CGT rate on Qualifying Corporate Bond

I have recently taken on a client who sold their company in July 2008 for a cash sum and loan notes.

The cash received was £1million and the Loan Notes were worth £1.315m. They meet the criteria of a QCB and calculations were made based on the crystalized gain in 2008/09. The base cost of the shares was minimal.

Because the 2008/09 Lifetime allowance for ER was used up (by the cash) the CGT due on the loan notes was 18%. As the loan notes have been cashed in post 23 June 2010 is the rate of tax still 18% or is it 28%?

(the client will have very little basic rate band left in 2010/11)

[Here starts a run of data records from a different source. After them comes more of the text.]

/-- A proper factor would be a power of x modulo the polynomial, and x has no factor in common with it. -/
theorem modulusOf_irreducible : Irreducible (modulusOf F) := by
  have hmonic := modulusOf_monic hF.lowOrder
  have hdegree := degree_modulusOf hF.lowOrder
  have hnat : (modulusOf F).natDegree = F.width := natDegree_eq_of_degree_eq_some hdegree
  have hne : modulusOf F ≠ 1 := fun h => by
    rw [h, natDegree_one] at hnat
    omega
  rw [hmonic.irreducible_iff_lt_natDegree_lt hne]
  intro q hq hmem hdvd
  obtain ⟨hpos, hle⟩ := Finset.mem_Ioc.mp hmem
  have hqdeg : q.degree < F.width := (natDegree_lt_iff_degree_lt hq.ne_zero).mp (by omega)
  obtain ⟨a, ha, rfl⟩ := exists_polyOf_eq (by omega) hqdeg
  have ha0 : a ≠ 0 := by
    rintro rfl
    exact hq.ne_zero polyOf_zero
  have hpow : polyOf a ∣ X ^ gfLog F a := by
    rw [← modByMonic_add_div (X ^ gfLog F a) (modulusOf F), ← polyOf_eq_X_pow_gfLog hF h2 hw ha0 ha]
    exact dvd_add dvd_rfl (hdvd.mul_right _)
  have hunit := ((isCoprime_X_modulusOf hF h2 hw).pow_left (m := gfLog F a)).isUnit_of_dvd' hpow hdvd
  exact hpos.ne' (natDegree_eq_zero_of_isUnit hunit)

end

/-! ## The elements of the field that integers name -/

/-- The remainder modulo x^b + PRIM(b) that the integer `a` stands for. -/
noncomputable def elem (F : FieldParams) (a : Nat) : AdjoinRoot (modulusOf F) :=
  AdjoinRoot.mk (modulusOf F) (polyOf a)

section

variable {F : FieldParams}

@[simp] theorem elem_zero : elem F 0 = 0 := by rw [elem, polyOf_zero, map_zero]

theorem elem_xor (a c : Nat) : elem F (a ^^^ c) = elem F a + elem F c := by
  rw [elem, polyOf_xor, map_add, elem, elem]

/-- In characteristic 2 a sum is a difference (R140). -/
theorem elem_xor_eq_sub (a c : Nat) : elem F (a ^^^ c) = elem F a - elem F c := by
  rw [elem, polyOf_xor, ← CharTwo.sub_eq_add, map_sub, elem, elem]

theorem mk_modByMonic (hp : F.prim < 2 ^ F.width) (p : (ZMod 2)[X]) :
    AdjoinRoot.mk (modulusOf F) (p %ₘ modulusOf F) = AdjoinRoot.mk (modulusOf F) p := by
  rw [← AdjoinRoot.modByMonicHom_mk (modulusOf_monic hp)]
  exact AdjoinRoot.mk_leftInverse (modulusOf_monic hp) _

variable (hF : PrimitiveField F) (h2 : 2 ≤ F.width) (hw : F.width ≤ 31)

include hF

/-- An element names the remainder of exactly the polynomials that reduce to it. -/
theorem elem_eq_mk_iff {a : Nat} (ha : a < 2 ^ F.width) (p : (ZMod 2)[X]) :
    elem F a = AdjoinRoot.mk (modulusOf F) p ↔ polyOf a = p %ₘ modulusOf F := by
  rw [elem, AdjoinRoot.mk_eq_mk]
  constructor
  · intro h
    rw [← polyOf_modByMonic hF.lowOrder ha]
    exact modByMonic_eq_of_dvd_sub (modulusOf_monic hF.lowOrder) h
  · intro h
    rw [← AdjoinRoot.mk_eq_mk, h, mk_modByMonic hF.lowOrder]

include hw

theorem elem_inj {a c : Nat} (ha : a < 2 ^ F.width) (hc : c < 2 ^ F.width) (h : elem F a = elem F c) :
    a = c := by
  refine elem_eq_of_polyOf_eq hw ha hc ?_
  rw [(elem_eq_mk_iff hF ha _).mp h, polyOf_modByMonic hF.lowOrder hc]

include h2

/-- EXP(i) names the i-th power of x (R142). -/
theorem elem_gfExp (i : Nat) : elem F (gfExp F i) = AdjoinRoot.root (modulusOf F) ^ i := by
  rw [gfExp_eq_expEntry hF h2 hw, elem, polyOf_expEntry (by omega) hw hF.lowOrder,
    mk_modByMonic hF.lowOrder, map_pow, AdjoinRoot.mk_X]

Please login or register to join the discussion.

Should it not be

whatever the relevant rate is at the time, so on the face of it 28%

Thanks (0)

Who knows?

Well I thought that, if the exchange was post 5 April 2008 and the first encashment was after 22 June, the new lifetime limit would apply - and the new rates(if relevant). But HMRC seem to think otherwise. See the example here for a QCB exchange in May 2008 with encashment before and after 22 June 2010.

I have only looked at the transitional rules for lecturing(& fun!) purposes - and that was last autumn. I've not had a specific question like this on it (fortunately!) but that was my understanding when I had a look - but I could be wrong!

I guess you either accept what HMRC say in the manual or take a closer look at the legislation and see if you can justify a claim for using the new threshold and the new rate and paying 10%!